Редактор — А. Проханов.
Обновляется по средам.
Иван Миронов
ПРИГЛАШЕНИЕ НА ПОЖИЗНЕННОЕ
Получив эти записки своего сына, я задумалась над тем, к какому краю подошла, не скажу — правоохранительная, вернее будет назвать — карательная система нашей страны. Наш, на словах, демократический строй широко внедряет ныне преследование за политические взгляды и институт заложников. По содержанию политических дел можно утверждать, что прокуратуры в Центре и на местах возбуждают дела только против русских националистов, им не страшны ни коммунисты, ни либералы, значит, они верно чуют своего истинного идейного противника, набирающего ныне мощь. А чтобы с ним было сподручнее справляться, вспомнили старый испытанный способ усмирения непокорных, о котором так точно писал Иван Солоневич, прошедший все пытки режима Троцкого: "Как завершение карательной и истребительной системы введен институт заложников… Это самая сильная сторона тоталитарных режимов. В очень многих сердцах есть достаточное количество мужества, чтобы смотреть в глаза собственной смерти. Но почти невозможно идти на свою смерть, зная, что за ваше преступление — или за ваш подвиг — власть будет пытать вашу мать или вашу дочь. Институт заложников связывает лучшую часть нации — ту, которая готова жертвовать своей жизнью, но которая останавливается перед жертвой жизнью близких своих". Мой сын, безусловно, взят заложником в попытке давления на его отца Бориса Миронова. Пожизненный срок, который предусмотрен предъявленными сыну статьями, по расчетам карателей, должен сломить и его отца, и его самого. Следствие по Ивану практически не ведется, экспертизы не подтверждают его участия в покушении, алиби не проверяется. Адвокаты потребовали очных ставок со свидетелями, якобы давшими показания против сына. В ходатайстве отказано. Басманный суд бессудно продлевает и продлевает сроки содержания его под стражей. Но на все подлые методы борьбы с русским инакомыслием отвечу категорически, так как хорошо знаю своего сына: Ивана не сломить и не запугать. Он выстоит, и закалится в этом горниле испытаний, а его пример только воспитает новых борцов с режимом карателей.
Татьяна Миронова
Дело о покушении на Чубайса уже вписано большими позорными буквами в анналы российского правосудия. И вот, казалось бы, финал: "свидетель" Игорь Карватко, единственно на показаниях которого держалась и без того сумбурно-дефективная преамбула обвинения, открыл суду грязную изощренность и подлинное авторство приписываемых ему откровений. Но не тут-то было. В рукаве у следствия был припасен еще один крапленый козырь.

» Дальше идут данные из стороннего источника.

/-! ### The candidate taken (R65) -/

/-- Without a candidate on either sheet none is taken; else the one taken is the first strongest of
its sheet, nothing on either sheet is stronger, and sheet 0 holds none as strong unless it is there. -/
theorem bestCandidate_cases (c : Channel) (threshold : PerSheet Nat) (recs : List BurstRecord) :
    (bestCandidate c threshold recs = none ∧ ∀ sh, candidatesOn c threshold sh recs = [])
    ∨ ∃ k, bestCandidate c threshold recs = some k
      ∧ FirstStrongest (candidatesOn c threshold k.sheet recs) k
      ∧ ∀ sh, ∀ j ∈ candidatesOn c threshold sh recs,
          j.amp ≤ k.amp ∧ (j.amp = k.amp → sh = .s0 → k.sheet = .s0) := by
  cases all : candidatesOn c threshold .s0 recs ++ candidatesOn c threshold .s1 recs with
  | nil =>
    obtain ⟨none0, none1⟩ := List.append_eq_nil_iff.1 all
    exact .inl ⟨by simp [bestCandidate, all], fun sh => by cases sh <;> assumption⟩
  | cons x rest =>
    obtain ⟨k, found, first⟩ := foldl_stronger_some rest x
    rw [← all] at first
    have le (sh : Sheet) (j : Candidate) (hj : j ∈ candidatesOn c threshold sh recs) :
        j.amp ≤ k.amp := first.amp_le (by cases sh <;> simp [hj])
    refine .inr ⟨k, by simpa [bestCandidate, all, stronger] using found, ?_⟩
    rcases first.of_append with first0 | ⟨first1, weaker0⟩
    · have sheet : k.sheet = .s0 := (mem_candidatesOn.1 first0.mem).1
      exact ⟨sheet ▸ first0, fun sh j hj => ⟨le sh j hj, fun _ _ => sheet⟩⟩
    · have sheet : k.sheet = .s1 := (mem_candidatesOn.1 first1.mem).1
      refine ⟨sheet ▸ first1, fun sh j hj => ⟨le sh j hj, fun tie on0 => ?_⟩⟩
      subst on0
      exact absurd tie (weaker0 j hj).ne

/-- The close of a slot in SEARCH is R65's. -/
theorem closeSlot_of_search {c : Channel} {s : State} (h : (s.slot c).state = .search) :
    closeSlot s c = closeSearch c s := by
  simp [closeSlot, h]

end Sys2Proof.Machine

namespace Sys2Proof.Proofs

open Sys2Proof.Machine

/-- Settles O42: the fold over the candidates finds the first of the strongest (`FirstStrongest`), of
sheet 0 before sheet 1, and the close enters CONFIRM there. -/
theorem searchEntersConfirm : Obligations.SearchEntersConfirm := by
  intro c s search candidate
  rw [closeSlot_of_search search]
  rcases bestCandidate_cases c s.cfe.threshold s.ptr.records with
    ⟨notTaken, empty⟩ | ⟨k, taken, first, strongest⟩
  · refine ⟨fun _ => by simp [closeSearch, notTaken], ?_⟩
    rintro ⟨_, hr, sh, u, b, px, py, a, rfl, reaches⟩
    have hk : (⟨sh, px, py, a⟩ : Candidate) ∈ candidatesOn c s.cfe.threshold sh s.ptr.records :=
      mem_candidatesOn.2 ⟨rfl, reaches, u, b, hr⟩
    simp [empty sh] at hk
  · constructor
    · intro noCandidate
      obtain ⟨_, reaches, u, b, hr⟩ := mem_candidatesOn.1 first.mem
      exact absurd ⟨k.sheet, u, b, k.peakX, k.peakY, k.amp, rfl, reaches⟩ (noCandidate _ hr)
    · intro _
      obtain ⟨reaches, u, b, delivered⟩ := first.record
      refine ⟨k.sheet, u, b, k.peakX, k.peakY, k.amp, delivered, reaches, ?_,
        by simp [closeSearch, taken, confirmCandidate]⟩
      intro sh' u' b' px' py' a' hr reaches'
      exact strongest sh' ⟨sh', px', py', a'⟩ (mem_candidatesOn.2 ⟨rfl, reaches', u', b', hr⟩)

end Sys2Proof.Proofs
end

section
/-! PROOFS. O51: a completed ID cycle discards 0 and validates a value by debounce, an ID already
held has no effect, and the ID a pen sends is read back. -/

namespace Sys2Proof.Machine

/-! ### A completed cycle and its consumer (R93) -/

theorem completeCycle_zero (ws : WordSettings) (w : WordRec) :
    completeCycle ws 0 w = ({ w with cycle := none, lastCycle := none }, none) := rfl

theorem completeCycle_of_ne_zero (ws : WordSettings) {v : Nat} (w : WordRec) (h : v ≠ 0) :
    completeCycle ws v w = ({ w with cycle := none, lastCycle := some v },
      if ws.debounce = false ∨ w.lastCycle = some v then some v else none) := by
  rw [completeCycle, if_neg h]
  cases ws.debounce
  case false => simp
  case true => by_cases again : w.lastCycle = some v <;> simp [again]

theorem takeTool_held {c : Channel} {s : State} {v : Nat} (h : (s.slot c).toolId = some v) :
    takeTool c (some v) s = (s, false) := by
  simp [takeTool, h]

/-! ### Joining a cycle (R92) -/

theorem feedCycle_starts (ws : WordSettings) {u : UsableWord} {w : WordRec}
    (hm : u.marker = true) (hw : w.cycle = none) :
    feedCycle ws (some u) w = ({ w with cycle := some [u.idBit] }, none) := by
  simp [feedCycle, hm, hw]

theorem feedCycle_joins (ws : WordSettings) {u : UsableWord} {w : WordRec} {bits : List Bool}
    (hm : u.marker = false) (hw : w.cycle = some bits) (short : bits.length < 15) :
    feedCycle ws (some u) w = ({ w with cycle := some (bits ++ [u.idBit]) }, none) := by
  simp [feedCycle, hm, hw, short.ne]

theorem feedCycle_completes (ws : WordSettings) {u : UsableWord} {w : WordRec} {bits : List Bool}
    (hm : u.marker = false) (hw : w.cycle = some bits) (full : bits.length = 15) :
    feedCycle ws (some u) w = completeCycle ws (idValue (bits ++ [u.idBit])) w := by
  simp [feedCycle, hm, hw, full]

/-! ### The value of the bits sent (R81, R92) -/

/-- The first `k` bits of a number, most significant first. -/
def leadingBits {n : Nat} (x : BitVec n) (k : Nat) : List Bool := (List.range k).map x.getMsbD

@[simp] theorem leadingBits_length {n : Nat} (x : BitVec n) (k : Nat) :
    (leadingBits x k).length = k := by
  simp [leadingBits]

theorem leadingBits_succ {n : Nat} (x : BitVec n) (k : Nat) :
    leadingBits x (k + 1) = leadingBits x k ++ [x.getMsbD k] := by
  simp [leadingBits, List.range_succ]

theorem idValue_append_bit (bits : List Bool) (b : Bool) :
    idValue (bits ++ [b]) = 2 * idValue bits + b.toNat := by
  simp [idValue]

/-- The first `k` bits give the number without its `n - k` lowest ones. -/
theorem idValue_leadingBits {n : Nat} (x : BitVec n) {k : Nat} (hk : k ≤ n) :
    idValue (leadingBits x k) = x.toNat / 2 ^ (n - k) := by
  induction k with
  | zero => simp [leadingBits, idValue, Nat.div_eq_of_lt x.isLt]
  | succ k ih =>
    have bit : (x.getMsbD k).toNat = x.toNat / 2 ^ (n - (k + 1)) % 2 := by
      rw [BitVec.getMsbD, decide_eq_true (show k < n from hk), Bool.true_and, BitVec.getLsbD,
        Nat.toNat_testBit, Nat.sub_right_comm, Nat.sub_sub]
    have higher : x.toNat / 2 ^ (n - k) = x.toNat / 2 ^ (n - (k + 1)) / 2 := by
      rw [Nat.div_div_eq_div_mul, ← pow_succ, show n - (k + 1) + 1 = n - k by omega]
    rw [leadingBits_succ, idValue_append_bit, ih (by omega), bit, higher]
    omega

theorem idValue_leadingBits_all {n : Nat} (x : BitVec n) : idValue (leadingBits x n) = x.toNat := by
  simp [idValue_leadingBits x le_rfl]

/-! ### The words a pen sends (R81) -/

/-- Word `k` of a cycle of a pen with this ID: its bit `k`, and marker 1 on the first. -/
def sentWord (b : Nat → Buttons) (id : BitVec 16) (k : Nat) : UsableWord :=
  ⟨b k, id.getMsbD k, k = 0⟩

/-- The sub-record, and the answer to the last word, after the first `n` words of a cycle. -/
def feedSent (ws : WordSettings) (b : Nat → Buttons) (id : BitVec 16) (n : Nat) (w : WordRec) :
    WordRec × Option Nat :=
  (List.range n).foldl (fun a k => feedCycle ws (some (sentWord b id k)) a.1) (w, none)

variable (ws : WordSettings) (b : Nat → Buttons) (id : BitVec 16)

theorem feedSent_succ (n : Nat) (w : WordRec) :
    feedSent ws b id (n + 1) w
      = feedCycle ws (some (sentWord b id n)) (feedSent ws b id n w).1 := by
  simp [feedSent, List.range_succ]

/-- Up to the fifteenth, the words sent gather their bits and change nothing else. -/
theorem feedSent_gathers {w : WordRec} (hw : w.cycle = none) {k : Nat} (hk : k < 15) :
    feedSent ws b id (k + 1) w = ({ w with cycle := some (leadingBits id (k + 1)) }, none) := by
  induction k with
  | zero => exact feedCycle_starts ws rfl hw
  | succ k ih =>
    rw [feedSent_succ, ih (by omega), feedCycle_joins ws (by simp [sentWord]) rfl
      (by simpa using hk), leadingBits_succ id (k + 1)]
    rfl

/-- The sixteenth word sent completes the cycle with the ID as its value. -/
theorem feedSent_completes {w : WordRec} (hw : w.cycle = none) (hid : id ≠ 0) :
    feedSent ws b id 16 w = ({ w with lastCycle := some id.toNat },
      if ws.debounce = false ∨ w.lastCycle = some id.toNat then some id.toNat else none) := by
  have value : idValue (leadingBits id 15 ++ [(sentWord b id 15).idBit]) = id.toNat :=
    (congrArg idValue (leadingBits_succ id 15)).symm.trans (idValue_leadingBits_all id)
  have nonzero : id.toNat ≠ 0 := fun h => hid (BitVec.eq_of_toNat_eq h)
  rw [feedSent_succ, feedSent_gathers ws b id hw (by decide),
    feedCycle_completes ws (by simp [sentWord]) rfl (by simp), value,
    completeCycle_of_ne_zero ws _ nonzero, ← hw]
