-- ==== Sys2Proof/Machine/BitPacker.lean ====
section
/-! DEFINITION. bit_packer: the bit sequence, its 8-bit groups and the PACK stage (spec/46_bit_packer.md). -/

namespace Sys2Proof.Machine

/-- The four bits a code adds to the bit sequence, most significant first (R97). -/
def codeBits (w : Word) : List Bool := [w.getLsbD 3, w.getLsbD 2, w.getLsbD 1, w.getLsbD 0]

/-- The bit sequence of codes in payload order (R97). -/
def bitSequence (codes : List Word) : List Bool := codes.flatMap codeBits

/-- Bits read as an unsigned binary numeral, the first bit the most significant, onto a value so far (R98). -/
def binaryValue : Nat → List Bool → Nat
  | v, [] => v
  | v, b :: bs => binaryValue (2 * v + b.toNat) bs

/-- The character of the group of eight bits that starts at bit `8 · t` (R98). -/
def groupChar (bits : List Bool) (t : Nat) : Word := BitVec.ofNat 64 (binaryValue 0 ((bits.drop (8 * t)).take 8))

/-- The number of complete groups, `BIT_COUNT div 8` (R39, R98). -/
def charCount (r : ResultRegs) : Nat := r.bitCount.toNat / 8

/-- The TEXT words of the complete groups (R98). -/
def packChars (bits : List Bool) (count : Nat) : List Word := (List.range count).map (groupChar bits)

/-- The PACK stage (R98). -/
def stagePack (s : State) : StageResult :=
  afterChecks .pack s fun s =>
    match readReals s.mem .code (s.res.bitCount.toNat / 4) with
    | none => .fault (.unwrittenEntry .code)
    | some codes =>
      .done (markValid .pack
        { s with
          mem := storeReals s.mem .text (packChars (bitSequence codes) (charCount s.res))
          res := { s.res with charCount := BitVec.ofNat 64 (charCount s.res) } })

end Sys2Proof.Machine
end

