-- ==== Sys2Proof/Machine/Sequencer.lean ====
section
/-! DEFINITION. The core sequencer: one atomic core step, the core steps the schedule grants at once, and the issue of a
command (spec/47_control.md R100 to R103, R107). -/

namespace Sys2Proof.Machine

/-- What a step of this machine answers. -/
abbrev Result := Host.Outcome State Fault Refusal

/-- Goes on from a next state; a fault or refusal ends it. -/
def andThen (r : Result) (f : State → Result) : Result :=
  match r with
  | .next s => f s
  | .fault e => .fault e
  | .refused e => .refused e

/-- Runs one stage (R102). -/
def runStage (num : NumRecord) : Stage → State → StageResult
  | .dconv, s => stageDconv num s
  | .filt, s => stageFilt num s
  | .decim, s => stageDecim s
  | .sync, s => stageSync num s
  | .demap, s => stageDemap num s
  | .pack, s => stagePack s

/-- After a stage that succeeded: the stage leaves OPQ, and the last one completes the command (R102). -/
def afterStage (rest : List Stage) (s : State) : State :=
  match rest with
  | [] => completeOk s
  | st :: more => { s with opq := st :: more }

/-- One core step of a busy core (R102). -/
def coreStep (num : NumRecord) (s : State) : Result :=
  match s.opq with
  | [] => .next (completeOk s)
  | st :: rest =>
    match runStage num st s with
    | .done s' => .next (afterStage rest s')
    | .raised e => .next (failStage st e s)
    | .fault f => .fault f

/-- The core's turn: it has a step exactly when BUSY is 1 (R102); a turn of an idle core changes nothing
(log 17). -/
def coreTurn (num : NumRecord) (s : State) : Result := if s.status.busy then coreStep num s else .next s

/-- The core steps that the schedule `ts` grants before the next access, taken one after the other while the command
runs; what is left of the schedule stands in the state (log 2). -/
def grantedSteps (num : NumRecord) : List Turn → State → Result
  | .core :: ts, s =>
    if s.status.busy then andThen (coreStep num s) (grantedSteps num ts) else .next { s with turns := .core :: ts }
  | ts, s => .next { s with turns := ts }

/-- A CTRL write of a legal command other than SRESET: refused while BUSY, else accepted (R100, R101), and then run as
far as the schedule grants core steps before the host's next access (R102; log 2). -/
def issue (num : NumRecord) (opc : BitVec 8) (stages : List Stage) (s : State) : Result :=
  if s.status.busy then .next (hostConflict s) else grantedSteps num s.turns (accept opc stages s)

/-- A CTRL write of a word that is no command: refused while BUSY, else an immediate error completion (R66, R100, R101). -/
def issueIllegal (w : Word) (s : State) : State := if s.status.busy then hostConflict s else illegalCommand w s

end Sys2Proof.Machine
end

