-- ==== Sys2Proof/Safety.lean ====
section
/-! DEFINITION. The terms claims are made in: the invariants of the machine, the end of a run, and the state a completed
or failed command leaves. -/

namespace Sys2Proof.Machine

/-! ### Index loops of the rules -/

/-- The loop of R87 on indices: `best` moves to a later offset only on a strictly greater word. -/
def firstMaxIndex (series : List F64) : Nat :=
  (List.range series.length).tail.foldl
    (fun best o => if F64.gt (series.getD o 0#64) (series.getD best 0#64) then o else best) 0

/-- The loop of R93 on indices: `best` moves to a later entry only on a strictly nearer point. -/
def nearestIndex (num : NumRecord) (table : Vector ConstPoint 16) (z : C64) : Fin 16 :=
  (List.finRange 16).tail.foldl (fun best j => if num.closer z table[j].point table[best].point then j else best) 0

/-- Bit `4·p + i` of the bit sequence is bit `3 - i` of code `p` (R97). -/
def sequenceBit (codes : List Word) (k : Nat) : Bool := (codes.getD (k / 4) 0#64).getLsbD (3 - k % 4)

/-! ### Invariants -/

/-- The stages of the pipeline in order (R1, R105). -/
def pipeline : List Stage := [.dconv, .filt, .decim, .sync, .demap, .pack]

/-- What STATUS, VALID, ERR_INFO and OPQ obey in every state a run reaches (R21, R22, R24, R43). -/
structure ControlInv (s : State) : Prop where
  /-- OPQ is empty when BUSY is 0 (R43). -/
  idle_opq : s.status.busy = false → s.opq = []
  /-- OPQ is one stage, or what is left of the pipeline (R43, R107). -/
  opq_shape : (∃ st, s.opq = [st]) ∨ s.opq <:+ pipeline
  /-- While a command runs, neither DONE nor ERR is 1 (R21, R101). -/
  busy_clear : s.status.busy = true → s.status.done = false ∧ s.status.err = false
  /-- DONE and ERR are never 1 together (R21). -/
  done_or_err : ¬ (s.status.done = true ∧ s.status.err = true)
  /-- ERR_STICKY is set every time ERR is (R21). -/
  sticky : s.status.err = true → s.status.errSticky = true
  /-- Without an error the report is empty (R21, R24). -/
  no_report : s.status.err = false → s.status.errCode = 0#8 ∧ s.status.failOpc = 0#8 ∧ s.errInfo = 0#64
  /-- Codes 0x05 to 0xFF are never produced (R109). -/
  code_range : s.status.err = true → 1 ≤ s.status.errCode.toNat ∧ s.status.errCode.toNat ≤ 4
  /-- A stage's output is valid only where its input's is (R22, R113). -/
  valid_prefix : ∀ st st' : Stage, st'.index ≤ st.index → stageValid s.valid st = true → stageValid s.valid st' = true

/-- Memory keeps its canonical form and lists bytes of buffer windows only (R47; log 6). -/
structure MemoryInv (s : State) : Prop where
  wf : Memory.wf s.mem
  mapped : ∀ c ∈ s.mem, ∃ b : Buffer, b.base ≤ c.1 ∧ c.1 < b.base + b.span

/-- The entries `0..n)` of a real buffer have values. -/
abbrev realsWritten (m : Memory) (b : Buffer) (n : Nat) : Prop := ∀ k < n, (realEntry m b k).isSome = true

/-- The entries `0..n)` of a complex buffer have values. -/
abbrev complexesWritten (m : Memory) (b : Buffer) (n : Nat) : Prop := ∀ k < n, (complexEntry m b k).isSome = true

/-- The value of character `t`: eight bits of the codes from bit `8·t` on, the first the most significant (R98). -/
def characterValue (codes : List Word) (t : Nat) : Nat :=
  ∑ i ∈ Finset.range 8, (sequenceBit codes (8 * t + i)).toNat * 2 ^ (7 - i)

/-- The entries and result registers of a stage's output are that stage's results of the inputs as they now stand, each
stage as its rule has it (R76, R80, R84, R86 to R88, R95, R98). -/
def resultsHold : Stage → State → Prop
  | .dconv, s => ∀ n < s.cfg.n.toNat, ∃ x, realEntry s.mem .sample n = some x ∧
      realEntry s.mem .i n = some (numHw.mix x (phaseNum s.cfg n) (phaseDen s.cfg)).1 ∧
      realEntry s.mem .q n = some (numHw.mix x (phaseNum s.cfg n) (phaseDen s.cfg)).2
  | .filt, s => ∃ xi xq : List F64, xi.length = s.cfg.n.toNat ∧ xq.length = s.cfg.n.toNat ∧
      ∀ n < s.cfg.n.toNat, realEntry s.mem .i n = xi[n]? ∧ realEntry s.mem .q n = xq[n]? ∧
        realEntry s.mem .iF n = some (numHw.lpf s.cfg.n.toNat xi (keepBin s.cfg) s.cfg.gain n) ∧
        realEntry s.mem .qF n = some (numHw.lpf s.cfg.n.toNat xq (keepBin s.cfg) s.cfg.gain n)
  | .decim, s => ∀ k < s.res.lLen.toNat, ∃ re im, realEntry s.mem .iF (k * s.cfg.decim.toNat) = some re ∧
      realEntry s.mem .qF (k * s.cfg.decim.toNat) = some im ∧ complexEntry s.mem .dec k = some ⟨re, im⟩
  | .sync, s => ∃ (d r : List C64) (series : List F64), d.length = s.res.lLen.toNat ∧ r.length = s.cfg.m.toNat ∧
      series.length = s.res.lLen.toNat - s.cfg.m.toNat + 1 ∧
      (∀ k < d.length, complexEntry s.mem .dec k = d[k]?) ∧ (∀ k < r.length, complexEntry s.mem .pre k = r[k]?) ∧
      (∀ o < series.length, realEntry s.mem .corr o = series[o]? ∧
        series[o]? = some (numHw.corrPower s.cfg.m.toNat ((d.drop o).take s.cfg.m.toNat) r)) ∧
      s.res.startIndex.toNat = firstMaxIndex series
  | .demap, s => ∀ p < s.res.payloadLen.toNat, ∃ z, complexEntry s.mem .dec (s.res.payloadStart.toNat + p) = some z ∧
      realEntry s.mem .code p = some ((s.table.get (nearestIndex numHw s.table z)).code.setWidth 64)
  | .pack, s => ∃ codes : List Word, codes.length = s.res.bitCount.toNat / 4 ∧
      (∀ p < codes.length, realEntry s.mem .code p = codes[p]?) ∧
      ∀ t < s.res.charCount.toNat, realEntry s.mem .text t = some (BitVec.ofNat 64 (characterValue codes t))

/-- What each VALID bit says of the buffers and result registers it covers: they are written, they agree with the
configuration, and they are the stage's results of its present inputs (R22, R33 to R39, R42, R56). -/
structure CoverageInv (s : State) : Prop where
  results : ∀ st : Stage, stageValid s.valid st = true → resultsHold st s
  iq : stageValid s.valid .dconv = true →
    1 ≤ s.cfg.n.toNat ∧ s.cfg.n.toNat ≤ Config.nMax ∧ s.cfg.fsHz ≠ 0#64 ∧
    realsWritten s.mem .i s.cfg.n.toNat ∧ realsWritten s.mem .q s.cfg.n.toNat
  filt : stageValid s.valid .filt = true →
    realsWritten s.mem .iF s.cfg.n.toNat ∧ realsWritten s.mem .qF s.cfg.n.toNat
  dec : stageValid s.valid .decim = true →
    s.cfg.decim ≠ 0#64 ∧ s.res.lLen.toNat = (s.cfg.n.toNat + s.cfg.decim.toNat - 1) / s.cfg.decim.toNat ∧
    complexesWritten s.mem .dec s.res.lLen.toNat
  sync : stageValid s.valid .sync = true →
    1 ≤ s.cfg.m.toNat ∧ s.cfg.m.toNat ≤ s.res.lLen.toNat ∧
    realsWritten s.mem .corr (s.res.lLen.toNat - s.cfg.m.toNat + 1) ∧
    s.res.startIndex.toNat ≤ s.res.lLen.toNat - s.cfg.m.toNat ∧
    realEntry s.mem .corr s.res.startIndex.toNat = some s.res.peakPower ∧
    s.res.payloadStart.toNat = min (s.res.startIndex.toNat + s.cfg.guard.toNat) s.res.lLen.toNat ∧
    s.res.payloadLen.toNat = s.res.lLen.toNat - s.res.payloadStart.toNat
  code : stageValid s.valid .demap = true →
    s.res.bitCount.toNat = 4 * s.res.payloadLen.toNat ∧
    ∀ p < s.res.payloadLen.toNat, ∃ w, realEntry s.mem .code p = some w ∧ w.toNat < 16
  text : stageValid s.valid .pack = true →
    s.res.charCount.toNat = s.res.bitCount.toNat / 8 ∧
    ∀ t < s.res.charCount.toNat, ∃ w, realEntry s.mem .text t = some w ∧ w.toNat < 256

/-! ### Runs -/

/-- The turns that are host accesses; a core step and the platform's reset are none (R58). -/
def Turn.isAccess : Turn → Bool
  | .core => false
  | .read _ => true
  | .write _ _ => true
  | .reset => false

/-- A run has ended when the host has issued its last access and BUSY is 0, whatever core steps or resets the schedule
still holds (R135). -/
def runEnded (s : State) : Bool := s.turns.all (fun x => !x.isAccess) && !s.status.busy

/-- `t` is reached from `s` by steps none of which stops. -/
def reaches (s t : State) : Prop := ∃ k, Sys2Proof.core.run k s = .next t

/-! ### What a command leaves -/

/-- The command that runs one stage (R107). -/
def Stage.command : Stage → Instr
  | .dconv => .dconv
  | .filt => .filt
  | .decim => .decim
  | .sync => .sync
  | .demap => .demap
  | .pack => .pack

/-- A state as it would be with the core idle and one core step granted next: a stage command given here runs its stage
on the same inputs. -/
def idleWithOneCoreTurn (s : State) : State :=
  { s with status := { s.status with busy := false }, opq := [], turns := [.core] }

/-- The state a command that completed without error leaves: STATUS, ERR_INFO, PEND and OPQ as R101 and R103 say, with
the VALID bits, memory, result registers and remaining schedule given; all else as before. -/
def commandDone (opc : BitVec 8) (valid : BitVec 6) (mem : Memory) (res : ResultRegs) (ts : List Turn) (s : State) :
    State :=
  { s with
    status := { s.status with
      busy := false, done := true, err := false, errCode := 0x00#8, lastOpc := opc, failOpc := 0x00#8 }
    valid := valid
    intr := { s.intr with pend := true }
    errInfo := 0#64
    mem := mem
    res := res
    opq := []
    turns := ts }

/-- The state a command that failed in stage `failOpc` leaves: STATUS, ERR_INFO, PEND and OPQ as R101 and R103 say, with
the VALID bits, memory, result registers and remaining schedule given; all else as before. -/
def commandFailed (opc failOpc code : BitVec 8) (info : Word) (valid : BitVec 6) (mem : Memory) (res : ResultRegs)
    (ts : List Turn) (s : State) : State :=
  { s with
    status := { s.status with
      busy := false, done := false, err := true, errSticky := true, errCode := code, lastOpc := opc,
      failOpc := failOpc }
    valid := valid
    intr := { s.intr with pend := true }
    errInfo := info
    mem := mem
    res := res
    opq := []
    turns := ts }

/-- Every byte outside the given windows (first address and length of each) reads as before. -/
def bytesKeptOutside (windows : List (Nat × Nat)) (m m' : Memory) : Prop :=
  ∀ a, (∀ w ∈ windows, a < w.1 ∨ w.1 + w.2 ≤ a) → readByte m' a = readByte m a

/-- What no command but SRESET changes: configuration, table, EN, BUS_ERR, the model's own counters; and HOST_CONFLICT,
unless the command was refused (R57, R69). -/
def commandFrame (s t : State) : Prop :=
  t.cfg = s.cfg ∧ t.table = s.table ∧ t.intr.en = s.intr.en ∧ t.status.busErr = s.status.busErr ∧
  t.readData = s.readData ∧ t.draws = s.draws ∧
  t.status.hostConflict = (s.status.hostConflict || s.status.busy)

end Sys2Proof.Machine
end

В отношении меня следователи свою позицию не скрывали с самого начала "расследования". Полтора года назад "важняк" Ущаповский откровенно заявил, что, мол, в каком качестве Иван Миронов пойдет по делу: свидетелем или обвиняемым, — будет определено только после допроса. То есть в качестве свидетеля я должен был дать показания на Владимира Васильевича Квачкова, на Роберта Яшина и Александра Найденова, откажусь — сяду вместе с ними. Как выяснилось, такая судьба была уготована и Карватко, недаром и у него, и у жены, сидевшей дома с двумя маленькими детьми, одному из которых было не более полугода, "нашли" наркотики. И тот же выбор: либо показания на лучшего друга Роберта Яшина и его товарищей, либо — в тюрьму вместе с ними, а если самому садиться не страшно, жену — за решетку, а детей в детдом!
Для весомости в прокурорский сценарий вписали Екатерину Пажетных. Прокуроры попытались запугать мою сокурсницу по аспирантуре перспективой обвинения, устроив омоновский штурм ее квартиры, обыск, как у закоренелой преступницы, изъятие компьютера, книг из домашней библиотеки… Хрупкая девушка, умница и красавица, школьная учительница принципиально отказалась дать показания на меня, за что жизнь ее превратили в кромешный ад. Катю тоже обвинили в покушении на Чубайса… За то, что по генеральной доверенности продала мне машину, на момент покушения находившуюся в автосервисе с разобранным двигателем. Зная методы следствия, через которое Кате пришлось пройти, восхищаюсь ее стойкостью и терпением.
Ну, а самого меня объявили в федеральный розыск. Только был он чистой фикцией. Искать — не искали, даже домой ни к матери, ни по месту прописки не приходили, повесток не присылали. Для чего тогда этот спектакль? Для того, чтобы в любой момент, когда потребуется, взять меня и держать в тюрьме под единственным предлогом: "до момента задержания находился в федеральном розыске". И тогда — будь ты хоть ангел небесный — сиди в тюрьме, как "скрывавшийся от правосудия".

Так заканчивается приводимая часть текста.